(WORK INSTRUCTIONS) The data must be returned in full and exactly as given.

(RECORD SET)
Segment Open
/-- A fetch outside `[hbegin, hend)`, of the opcode byte (`k = 0`) or of an operand byte of instruction `i`, faults with
the address of the fetch; PC has advanced over the bytes fetched before and nothing else of the instance has changed
(R77, R171, R172). -/
def Obligations.FetchOutsideProgramFaults : Prop :=
  ∀ (s : State) (next : Task) (i : Instr) (k : Nat), s.fault = none → s.phase = .run next → k < (encode i).length →
    (∀ j, j < k →
      s.vm.hbegin ≤ s.vm.pc + j ∧ s.vm.pc + j < s.vm.hend ∧ (encode i)[j]? = some (s.vm.readP (s.vm.pc + j))) →
    (s.vm.pc + k < s.vm.hbegin ∨ s.vm.hend ≤ s.vm.pc + k) →
    step s = .next (s.faultedAt (s.vm.pc + k) (.execFetchBounds s.inst (s.vm.pc + k)))

/-! ## The instructions of files 40 and 41 -/

/-- `A++ B++ C++ D++ *B++ *C++ *D++` (constructors incA incB incC incD incMb incMc incHd) complete in every state. -/
def Obligations.IncrementResult : Prop :=
  ∀ (x : Loc) (s : State),
    encode (Instr.ofInc x) = [BitVec.ofNat 8 (8 * locCode x + 1)] ∧
    ∃ z', exec (Instr.ofInc x) s = .next (s.setVm z') ∧
      s.vm.Wrote x (BitVec.ofNat 32 (s.vm.held x + 1)) (s.vm.pc + 1) z'

/-- `A-- … *D--` (decA decB decC decD decMb decMc decHd) complete in every state. -/
def Obligations.DecrementResult : Prop :=
  ∀ (x : Loc) (s : State),
    encode (Instr.ofDec x) = [BitVec.ofNat 8 (8 * locCode x + 2)] ∧
    ∃ z', exec (Instr.ofDec x) s = .next (s.setVm z') ∧
      s.vm.Wrote x (BitVec.ofInt 32 ((s.vm.held x : Int) - 1)) (s.vm.pc + 1) z'

/-- `A! … *D!` (notA notB notC notD notMb notMc notHd) complete in every state. -/
def Obligations.ComplementResult : Prop :=
  ∀ (x : Loc) (s : State),
    encode (Instr.ofNot x) = [BitVec.ofNat 8 (8 * locCode x + 3)] ∧
    ∃ z', exec (Instr.ofNot x) s = .next (s.setVm z') ∧
      s.vm.Wrote x (BitVec.ofNat 32 (2 ^ 32 - 1 - s.vm.held x)) (s.vm.pc + 1) z'

/-- `A=0 … *D=0` (zeroA zeroB zeroC zeroD zeroMb zeroMc zeroHd) complete in every state. -/
def Obligations.ClearResult : Prop :=
  ∀ (x : Loc) (s : State),
    encode (Instr.ofZero x) = [BitVec.ofNat 8 (8 * locCode x + 4)] ∧
    ∃ z', exec (Instr.ofZero x) s = .next (s.setVm z') ∧ s.vm.Wrote x 0 (s.vm.pc + 1) z'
Segment Closed
(REPLY TO THE EXERCISE)
/-- A fetch outside `[hbegin, hend)`, of the opcode byte (`k = 0`) or of an operand byte of instruction `i`, faults with
the address of the fetch; PC has advanced over the bytes fetched before and nothing else of the instance has changed
(R77, R171, R172). -/
def Obligations.FetchOutsideProgramFaults : Prop :=
  ∀ (s : State) (next : Task) (i : Instr) (k : Nat), s.fault = none → s.phase = .run next → k < (encode i).length →
    (∀ j, j < k →
      s.vm.hbegin ≤ s.vm.pc + j ∧ s.vm.pc + j < s.vm.hend ∧ (encode i)[j]? = some (s.vm.readP (s.vm.pc + j))) →
    (s.vm.pc + k < s.vm.hbegin ∨ s.vm.hend ≤ s.vm.pc + k) →
    step s = .next (s.faultedAt (s.vm.pc + k) (.execFetchBounds s.inst (s.vm.pc + k)))

/-! ## The instructions of files 40 and 41 -/

/-- `A++ B++ C++ D++ *B++ *C++ *D++` (constructors incA incB incC incD incMb incMc incHd) complete in every state. -/
def Obligations.IncrementResult : Prop :=
  ∀ (x : Loc) (s : State),
    encode (Instr.ofInc x) = [BitVec.ofNat 8 (8 * locCode x + 1)] ∧
    ∃ z', exec (Instr.ofInc x) s = .next (s.setVm z') ∧
      s.vm.Wrote x (BitVec.ofNat 32 (s.vm.held x + 1)) (s.vm.pc + 1) z'

/-- `A-- … *D--` (decA decB decC decD decMb decMc decHd) complete in every state. -/
def Obligations.DecrementResult : Prop :=
  ∀ (x : Loc) (s : State),
    encode (Instr.ofDec x) = [BitVec.ofNat 8 (8 * locCode x + 2)] ∧
    ∃ z', exec (Instr.ofDec x) s = .next (s.setVm z') ∧
      s.vm.Wrote x (BitVec.ofInt 32 ((s.vm.held x : Int) - 1)) (s.vm.pc + 1) z'

/-- `A! … *D!` (notA notB notC notD notMb notMc notHd) complete in every state. -/
def Obligations.ComplementResult : Prop :=
  ∀ (x : Loc) (s : State),
    encode (Instr.ofNot x) = [BitVec.ofNat 8 (8 * locCode x + 3)] ∧
    ∃ z', exec (Instr.ofNot x) s = .next (s.setVm z') ∧
      s.vm.Wrote x (BitVec.ofNat 32 (2 ^ 32 - 1 - s.vm.held x)) (s.vm.pc + 1) z'

/-- `A=0 … *D=0` (zeroA zeroB zeroC zeroD zeroMb zeroMc zeroHd) complete in every state. -/
def Obligations.ClearResult : Prop :=
  ∀ (x : Loc) (s : State),
    encode (Instr.ofZero x) = [BitVec.ofNat 8 (8 * locCode x + 4)] ∧
    ∃ z', exec (Instr.ofZero x) s = .next (s.setVm z') ∧ s.vm.Wrote x 0 (s.vm.pc + 1) z'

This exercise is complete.